Not everyone was happy to have their photo taken. I found one of the very few dads sent to chaperone their daughter hiding amongst the F&F shirts.

THUMP: Tom, I'm guessing you're not as into Joey as everyone else here is?
Tom: You do it for the kids don't you? They watch that TOWIE thing. 
Do you know much about this party anthems CD? He's basically made every party ever really good. Do you reckon he's got such a hold over teenagers that he could get them into, say, free jazz?
By the look of today's crowd, yeah. Possibly with these girls here.

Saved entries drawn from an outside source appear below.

theorem witness_DoneFollowsItsRule_set :
    let s := scheduled [.request (writeAccess 0x08#7 6#64)]
    ∃ t, step s = .next t ∧ s.status.done = false ∧ t.status.done = true := ⟨_, rfl, by decide, by decide⟩
theorem witness_DoneFollowsItsRule_cleared :
    let s := { State.reset with
      status := ⟨false, true, false, .noError, .noCause⟩, schedule := [.request (writeAccess 0x08#7 1#64)] }
    ∃ t, step s = .next t ∧ s.status.done = true ∧ t.status.done = false := ⟨_, rfl, by decide, by decide⟩

theorem witness_ErrAndCauseFollowTheirRule_completion : ∃ t, step (loaded .modred 10 0 0 0) = .next t
    ∧ ((loaded .modred 10 0 0 0).status.busy && coreMoves (loaded .modred 10 0 0 0)) = true
    ∧ t.status.cause = .badModulus := ⟨_, rfl, by decide, by decide⟩
theorem witness_ErrAndCauseFollowTheirRule_illegal :
    let s := scheduled [.request (writeAccess 0x08#7 0x106#64)]
    ∃ t, step s = .next t ∧ takenWrite 0x08#7 s = some 0x106#64 ∧ s.status.busy = false ∧ 5 < (0x106#64).toNat % 256 :=
  ⟨_, rfl, by decide, by decide, by decide⟩
theorem witness_ErrAndCauseFollowTheirRule_legal :
    let s := { State.reset with
      status := ⟨false, true, false, .illegal, .illegalOp⟩, schedule := [.request (writeAccess 0x08#7 5#64)] }
    ∃ t, step s = .next t ∧ takenWrite 0x08#7 s = some 5#64 ∧ s.status.busy = false ∧ (5#64).toNat % 256 ≤ 5 :=
  ⟨_, rfl, by decide, by decide, by decide⟩
/-- A clear of DONE leaves ERR and CAUSE. -/
theorem witness_ErrAndCauseFollowTheirRule_kept :
    let s := { State.reset with
      status := ⟨false, true, false, .illegal, .illegalOp⟩, schedule := [.request (writeAccess 0x10#7 2#64)] }
    ∃ t, step s = .next t ∧ takenWrite 0x08#7 s = none ∧ (s.status.busy && coreMoves s) = false
      ∧ t.status.done = false := ⟨_, rfl, by decide, by decide, by decide⟩

theorem witness_IdleStepsChangeNoRegister :
    let s := scheduled [.request (readAccess 0x40#7)]
    ∃ t, s.status.busy = false ∧ step s = .next t
      ∧ (∀ (a : Access) (rest : List Event), s.schedule = .request a :: rest → a.write = false)
      ∧ (∀ rest, s.schedule ≠ .reset :: rest) := by
  refine ⟨_, rfl, rfl, ?_, ?_⟩
  · intro a rest h
    cases h
    rfl
  · intro rest h
    cases h

theorem witness_OperandRegistersFollowTheirRule :
    let s := { loaded .modred 10 0 3 0 with schedule := [.request (writeAccess 0x38#7 9#64)] }
    ∃ t, step s = .next t ∧ resets s = false ∧ (takenWrite 0x38#7 s).isSome = true ∧ t.opd = 9#64 :=
  ⟨_, rfl, by decide, by decide, by decide⟩

theorem witness_CmdHoldsTheLastAcceptedOpcode : ∃ t,
    step (scheduled [.request (writeAccess 0x08#7 0xFFFF#64)]) = .next t ∧ t.cmdOp = 0xFF#8 := ⟨_, rfl, by decide⟩

theorem witness_CommandInFlightCompletes :
    let s := { loaded .modred 10 0 3 0 with
      schedule := [.request (writeAccess 0x20#7 1#64), .request (readAccess 0x10#7), .response] }
    Inv s ∧ s.status.busy = true ∧ ∀ e ∈ s.schedule, harmless e = true := by decide

theorem witness_MaxModIsTheLargestSafeModulus :
    (1 : Int) ≤ 3037000500 ∧ (3037000500 : Int) ≤ Config.maxMod ∧ (0 : Int) ≤ 3037000499
      ∧ (3037000499 : Int) < 3037000500 := by decide

theorem witness_ExponentiationLoopInvariant : (1 : Int) ≤ 1 ∧ (0 : Int) ≤ 0 := by decide

theorem witness_ModexpRefIsThePower : (1 : Int) ≤ 1 ∧ (0 : Int) ≤ Config.int64Max ∧ Config.int64Max ≠ 0 := by decide

theorem witness_EuclidLoopEndsAtTheGcd :
    ((1 : Int) ≤ 1 ∧ (1 : Int) ≤ Config.int64Max) ∧ (1 : Int) ≤ Config.int64Max := by decide

theorem witness_EuclidRegistersAreExact :
    ∃ w, (1 : Int) ≤ 780 ∧ (780 : Int) ≤ Config.int64Max ∧ w = invLoop 2 (invSeed 7 780) ∧ w.is1 = -111 :=
  ⟨_, by decide, by decide, rfl, by decide⟩

theorem witness_ReductionFromAnyEstimate :
    (1 : Int) ≤ 3 ∧ (1 : Int) ≤ 10 / 3 ∧ (10 : Int) / 3 ≤ 1 + (2 : Nat) ∧ redFromEstimate 2 1 10 3 = 1 := by decide

theorem witness_HiddenUnitsAreNeverVisible_next : ∃ t, step (loaded .modred 10 0 3 0) = .next t := ⟨_, rfl⟩
/-- No run reaches this state: a command in flight with an illegal opcode. -/
theorem witness_HiddenUnitsAreNeverVisible_fault :
    step { scheduled [.core] with status := statusAccepted Status.zero } = .fault .latchedOpIllegal := rfl
theorem witness_HiddenUnitsAreNeverVisible_refused :
    step (scheduled [.request ⟨false, 0x40#7, 0#64, .byte⟩]) = .refused (.narrowAccess .byte) := rfl

theorem witness_LatchedCommandIsNotReadWhileIdle_next :
    let s := scheduled [.request (writeAccess 0x08#7 4#64)]
    ∃ t, cstate s = .idle ∧ step s = .next t ∧ t.status.busy = true := ⟨_, by decide, rfl, by decide⟩
theorem witness_LatchedCommandIsNotReadWhileIdle_refused :
    cstate (scheduled [.request ⟨true, 0x08#7, 4#64, .half⟩]) = .idle
      ∧ step (scheduled [.request ⟨true, 0x08#7, 4#64, .half⟩]) = .refused (.narrowAccess .half) := ⟨rfl, rfl⟩

end Sys2Proof.Machine
end

section
/-! PROOFS. The bound on the modulus of the multiply-based commands (spec/00_scope.md R7, R9). -/

namespace Sys2Proof.Machine

/-- R7, its check at the boundary: `MAX_MOD - 1` squares to at most INT64_MAX, and `MAX_MOD` does not. -/
theorem int64Max_between_squares :
    (Config.maxMod - 1) ^ 2 ≤ Config.int64Max ∧ Config.int64Max < Config.maxMod ^ 2 := by decide

/-- R7: the square grows with the modulus, so the check at the boundary decides it on both sides. -/
theorem sq_pred_le_int64Max_iff {m : Int} (hm : 1 ≤ m) :
    (m - 1) ^ 2 ≤ Config.int64Max ↔ m ≤ Config.maxMod := by
  obtain ⟨hlow, hhigh⟩ := int64Max_between_squares
  constructor
  · intro hsq
    have hlt : m - 1 < Config.maxMod := lt_of_pow_lt_pow_left₀ 2 (by decide) (hsq.trans_lt hhigh)
    omega
  · intro hle
    exact (pow_le_pow_left₀ (by omega) (by omega) 2).trans hlow

/-- R9: reduced operands multiply to at most the square of the largest of them. -/
theorem mul_le_sq_pred {a b m : Int} (ham : a < m) (hb : 0 ≤ b) (hbm : b < m) : a * b ≤ (m - 1) ^ 2 :=
  calc a * b ≤ (m - 1) * (m - 1) := mul_le_mul (by omega) (by omega) hb (by omega)
    _ = (m - 1) ^ 2 := (sq (m - 1)).symm

/-- R9: the product inside `mulmod` is representable under the rule's preconditions. -/
theorem mul_le_int64Max {a b m : Int} (hm : m ≤ Config.maxMod) (ham : a < m) (hb : 0 ≤ b) (hbm : b < m) :
    a * b ≤ Config.int64Max :=
  (mul_le_sq_pred ham hb hbm).trans ((sq_pred_le_int64Max_iff (by omega)).mpr hm)

theorem mulmod_range (a b : Int) {m : Int} (hm : 1 ≤ m) : 0 ≤ mulmod a b m ∧ mulmod a b m < m :=
  modFloor_range (a * b) hm

/-- Settles O51: the boundary of R7 by monotonicity of the square, the product by R9's bound `(m - 1)^2`. -/
theorem maxModIsTheLargestSafeModulus : Obligations.MaxModIsTheLargestSafeModulus := by
  unfold Obligations.MaxModIsTheLargestSafeModulus
  constructor
  · intro m hm
    exact sq_pred_le_int64Max_iff hm
  · intro m a b hm ha ham hb hbm
    exact ⟨mul_nonneg ha hb, mul_le_int64Max hm ham hb hbm, mulmod_range a b (by omega)⟩

end Sys2Proof.Machine
end

section
/-! PROOFS. How a command ends, for whatever command it is: the causes it can fail with, the range of its result, and
what it leaves alone (spec/60_exceptions.md R76, R78 to R80). -/

namespace Sys2Proof.Machine

/-! ## The range of each command's result (R26, R62, R66, R71) -/

/-- R63: the accumulator stays reduced through the loop. -/
theorem expLoop_eacc_range {m : Int} (hm : 1 ≤ m) :
    ∀ (n : Nat) (w : ExpWork), 0 ≤ w.eacc ∧ w.eacc < m → 0 ≤ (expLoop m n w).eacc ∧ (expLoop m n w).eacc < m
  | 0, _, h => h
  | n + 1, w, h => by
    unfold expLoop
    split
    · exact h
    · refine expLoop_eacc_range hm n _ ?_
      unfold expIter
      split
      · exact mulmod_range _ _ hm
      · exact h

theorem expSeed_eacc_range (b e : Int) {m : Int} (hm : 1 ≤ m) :
    0 ≤ (expSeed b e m).eacc ∧ (expSeed b e m).eacc < m := by
  unfold expSeed
  split
  · exact modFloor_range b hm
  · exact modFloor_range 1 hm

theorem modexpRef_range (b e : Int) {m : Int} (hm : 1 ≤ m) : 0 ≤ modexpRef b e m ∧ modexpRef b e m < m := by
  unfold modexpRef
  split
  · exact modFloor_range 1 hm
  · exact expLoop_eacc_range hm _ _ (expSeed_eacc_range b e hm)

theorem modinvRef_range {a m y : Int} (hm : 1 ≤ m) (h : modinvRef a m = some y) : 0 ≤ y ∧ y < m := by
  unfold modinvRef at h
  split at h
  · cases h
    exact modFloor_range _ hm
  · cases h

/-- R71: the recombined value lies in [0, n), since `a1 < p` and `h < q`. -/
theorem crtResult_range (c d invp : Int) {p q : Int} (hp : 1 ≤ p) (hq : 1 ≤ q) :
    0 ≤ crtResult c d p q invp ∧ crtResult c d p q invp < p * q := by
  obtain ⟨ha, hap⟩ : 0 ≤ crtHalf c d p ∧ crtHalf c d p < p := modexpRef_range _ _ hp
  obtain ⟨hh, hhq⟩ := mulmod_range (modFloor (crtHalf c d q - crtHalf c d p) q) invp hq
  unfold crtResult crtRecombine crtH
  constructor
  · exact add_nonneg ha (mul_nonneg (by omega) hh)
  · calc _ < p + p * (q - 1) := add_lt_add_of_lt_of_le hap (mul_le_mul_of_nonneg_left (by omega) (by omega))
      _ = p * q := by ring

/-- R26: a result in the signed range that is not negative has bit 63 = 0. -/
theorem msb_pattern64 {r : Int} (h0 : 0 ≤ r) (h1 : r ≤ Config.int64Max) : (pattern64 r).msb = false := by
  have hr : (pattern64 r).toInt = r := sval_pattern64 ((by decide : Config.int64Min ≤ 0).trans h0) h1
  rw [BitVec.msb_eq_toInt, hr]
  simpa using h0

/-! ## The end of a command -/

/-- The causes a command can fail with (R76). -/
def failureCauses : Instr → List Cause
  | .modexp => [.badModulus, .negExponent, .modTooLarge]
  | .modmul => [.badModulus, .modTooLarge]
  | .modinv => [.badModulus, .notInvertible]
  | .modred => [.badModulus]
  | .crtDecrypt => [.badModulus, .notInvertible, .negExponent, .modTooLarge, .nOverflow, .cOutOfRange]

theorem noCause_notMem_failureCauses (i : Instr) : Cause.noCause ∉ failureCauses i := by cases i <;> decide

theorem illegalOp_notMem_failureCauses (i : Instr) : Cause.illegalOp ∉ failureCauses i := by cases i <;> decide

/-- A failure class is never that of a success (R21). -/
theorem causeClass_eq_noError_iff (c : Cause) : causeClass c = .noError ↔ c = .noCause := by cases c <;> decide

[Tom, by the way, gave me a fake name.]

The last person I spoke to before it all got too much and the hordes of screechers – both girls and boys alike – made me long for the misty quietus of an early evening outer London high street was Emily, one of the Tesco staff members asked to dole out those three-disc golden tickets that enabled the lucky holder to have a few, fleeting seconds with the man himself.

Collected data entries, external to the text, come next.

-- ==== Sys2Proof/Machine/Types.lean ====
section
/-! DEFINITION. The parts of the state, grouped by the chapter of the spec that names them; every number is
kept in the range its rule gives. Sparse maps list only what differs from the reset value. -/

namespace Sys2Proof.Machine

/-! ## Synchronisation (spec 06) -/

/-- A stake (R157). -/
inductive StakeSt where
  | clear
  | set
  | abandoned
  deriving DecidableEq, Repr

/-- A stake and its entry of the stake table (R156). -/
structure Stake where
  st : StakeSt
  entry : BitVec 32
  deriving DecidableEq, Repr

/-- What an SWAIT or SWAITC waits for (R155). -/
inductive Want where
  | set
  | setClr
  | clear
  deriving DecidableEq, Repr

/-- Why the entry at a queue's head waits (R154, QSW.STATE 2-5). A stake is named by the key of its holder
and its index; `ack` waits for the acknowledgement of stake operations at other stations (R159, R242). -/
inductive WaitKind where
  | stake (holder idx : Nat) (want : Want)
  | closure (cid : Nat)
  | held (cid : Nat)
  | engine
  | ack
  deriving DecidableEq, Repr

/-- The entry that waits at a queue's head, and its address. -/
structure Head where
  addr : Nat
  entry : BitVec 128
  kind : WaitKind
  deriving DecidableEq, Repr

/-- Idle, running or stopped (R154); the waiting states follow from the head. -/
inductive QRun where
  | idle
  | running
  | stopped
  deriving DecidableEq, Repr

/-- One queue of one unit in one context (R152-R154, R168). `pc` is the address of the next entry to issue;
`failed` lists, for a tract, the entries that have ended by a member's failure and have not issued again, each with one
more than the index of the lowest failing member (R154). `branched` says that the queue stands at its handler address
by a branch (R152). `passed` lists the entries that the tract has passed on and that wait behind the head, oldest first
(R153). `since` is when the wait at the head began or was last restored, in 2^-8 ns, and `t2rem` what its limit was then, in
µs (R161, R411). -/
structure Queue where
  run : QRun
  head : Option Head
  pc : Nat
  handler : Option Nat
  status : Nat
  faddr : Nat
  failed : Map Nat
  branched : Bool
  fed : Bool
  passed : List (Nat × BitVec 128)
  loops : List Nat
  t2rem : Nat
  since : Nat
  deriving DecidableEq, Repr

/-- A queue with no program (R153, R154). -/
def Queue.empty : Queue := ⟨.idle, none, 0, none, 0, 0, [], false, false, [], [0, 0, 0, 0], 0, 0⟩

/-- The queue whose next entry has issued: the counter moves on, and the entry has not failed. -/
def Queue.advanced (w : Queue) : Queue :=
  { w with pc := (w.pc + 1) % 65536, failed := Map.del w.failed w.pc, branched := false }

/-- The synchronisation state of one context in one unit (R168): stakes by index, closure bits by closure
(bit 0 MEMBER, 1 PARITY, 2 PENDING, 3 HELD, R165), the four queues, the misuse counters and the W1C flags
of PSW (R160). -/
structure Sync where
  stakes : Map Stake
  closures : Map Nat
  qm : Queue
  qv : Queue
  qx : Queue
  qs : Queue
  doubleSet : Nat
  doubleClear : Nat
  orphan : Nat
  earlyExtra : Nat
  misuse : Bool
  msat : Bool
  abandon : Bool
  deriving DecidableEq, Repr

/-- Synchronisation state with nothing in it. -/
def Sync.empty : Sync :=
  ⟨[], [], Queue.empty, Queue.empty, Queue.empty, Queue.empty, 0, 0, 0, 0, false, false, false⟩

/-- A closure context is IDLE, OPEN or FAILED with the status of its failure (R167). -/
inductive ClSt where
  | idle
  | opened
  | failed (status : Nat)
  deriving DecidableEq, Repr

/-- One closure context of the device (R164-R167). `heldOrder` lists the held arrivals, oldest first, by
queue key; `t3` says that T3 runs, `limit` in µs with 0 already replaced (R412). -/
structure Closure where
  st : ClSt
  ctx : Nat
  parent : Nat
  child : List Nat
  units : List Nat
  limit : Nat
  parity : Bool
  count : Nat
  t3 : Bool
  t3limit : Nat
  heldOrder : List Nat
  deriving DecidableEq, Repr

/-- A closure context never set up. -/
def Closure.idle : Closure := ⟨.idle, 0, 0xFFFFFF, [], [], 0, false, 0, false, 0, []⟩

/-- A station tract (R151). -/
structure Stract where
  home : Nat
  order : Nat
  members : List Nat
  deriving DecidableEq, Repr

/-! ## The matrix array (spec 03, 04) -/

/-- A ledger and its sidecar (R57, R58, R60). VAL is kept in 160 or 640 bits of two's complement. -/
structure Ledger where
  val : Int
  wlsb : Int
  dp : Int
  dpset : Bool
  coupled : Bool
  wide : Bool
  pinf : Bool
  ninf : Bool
  nan : Bool
  allnz : Bool
  seen : Bool
  landed : Bool
  cnt : Nat
  deriving DecidableEq, Repr

/-- The four states of a segment (R109). -/
inductive SegSt where
  | empty
  | accumulating
  | parked
  | draining
  deriving DecidableEq, Repr

/-- One of the two segments of a parcel's array: its binding (R61), its ledgers by the index 16r + c of the
cell that holds piece 0 (R92), and its sum lane (R113). A cell without a listed ledger is clear. -/
structure Segment where
  st : SegSt
  dslot : Nat
  geom : Bool
  rows : Nat
  cols : Nat
  clear : Ledger
  ledgers : Map Ledger
  rowsum : Map Int
  colsum : Map Int
  deriving DecidableEq, Repr

/-- The clear ledger of an empty segment: the Clear column of R60 with no datum. -/
def Ledger.blank : Ledger := ⟨0, 0, 0, false, false, false, false, false, false, true, false, false, 0⟩

/-- An empty segment. -/
def Segment.empty : Segment := ⟨.empty, 0, false, 0, 0, Ledger.blank, [], [], []⟩

/-- A descriptor slot: the descriptor of R99 and what MDECL resolved for it (R100). -/
structure Slot where
  desc : BitVec 512
  dp : Int
  dpset : Bool
  wlsb : Int
  ds : Int
  deriving DecidableEq, Repr

/-- An MACC that is placing or pending: its address, its entry, and the steps already placed (R105). -/
structure MaccRun where
  addr : Nat
  entry : BitVec 128
  done : Nat
  deriving DecidableEq, Repr

/-- A finished tile in send staging (R118). Values and codes in row order over the full tile. -/
structure Tile where
  handle : Nat
  tidx : Nat
  rows : Nat
  cols : Nat
  fmt : Nat
  ds : Int
  zm : Bool
  values : List Nat
  codes : List Nat
  deriving DecidableEq, Repr

/-- A drain in progress: the segments that drain and what becomes visible at its end (R106), each write as
the half-byte address, the width in bits and the value. -/
structure Drain where
  seg0 : Bool
  seg1 : Bool
  writes : List (Nat × Nat × Nat)
  deriving DecidableEq, Repr

/-- The matrix state of one context in one parcel (R121). -/
structure Mat where
  seg0 : Segment
  seg1 : Segment
  slots : Map Slot
  cur : Option MaccRun
  pend : Option MaccRun
  drains : List Drain
  stage : List Tile
  deriving DecidableEq, Repr

/-- Matrix state with nothing in it. -/
def Mat.empty : Mat := ⟨Segment.empty, Segment.empty, [], none, none, [], []⟩

/-! ## The vector engine (spec 05) -/

/-- A vector entry in progress: its next group or row (R148), and the codes of its source that it has written over
(R143). -/
structure VRun where
  addr : Nat
  entry : BitVec 128
  group : Nat
  kept : Map Nat
  deriving DecidableEq, Repr

/-- The vector state of one context in one parcel (R148). -/
structure Vec where
  slots : Map (BitVec 512)
  ledgers : Map Ledger
  run : Option VRun
  deriving DecidableEq, Repr

/-- Vector state with nothing in it. -/
def Vec.empty : Vec := ⟨[], [], none⟩

/-! ## The X queue and the Archive (spec 07) -/

/-- An X entry in progress: granules or bytes of elements finished, and whether a line request of it is at a
slice (R177); while it waits for a place in its class queue, the slice clocks that it has waited (R183, R185). -/
structure XRun where
  addr : Nat
  entry : BitVec 128
  done : Nat
  asked : Bool
  delayed : Bool
  waited : Nat
  deriving DecidableEq, Repr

THUMP: He's funny isn't he? Joey Essex is funny.
Emily: Um, yeah. Kind of.
Do you live for dance music in the same way he does?
Emily: No. I don't like dance music.
Oh. Will this CD get you into it?
Emily. Nothing will.

It's easy to be sniffy about a release like Joey Essex Presents Party Anthems, to write it off as an obvious and cheap cash-in. But it's also pointless to be sniffy about it. For a lot of people, this will be their first introduction to Chic or DJ Casper. Is that a bad thing? Joey's taste, or the taste that a carefully assembled team of compilers has assigned and ascribed to him, is reflective of the nation's interest in dance music as a whole. Most people don't want to listen to Marcel Dettmann mixes or Move D remixes. They want the songs they know, the songs they love and the songs they know they love. That's what gets people dancing and that's what Joey Essex Party Anthems is giving them. And yes, I do believe that if he decided to put together, say, a collection of rare minimal techno cuts, or curated an overview of filter house that people would buy and love it all the same. Is that power and influence such a bad thing?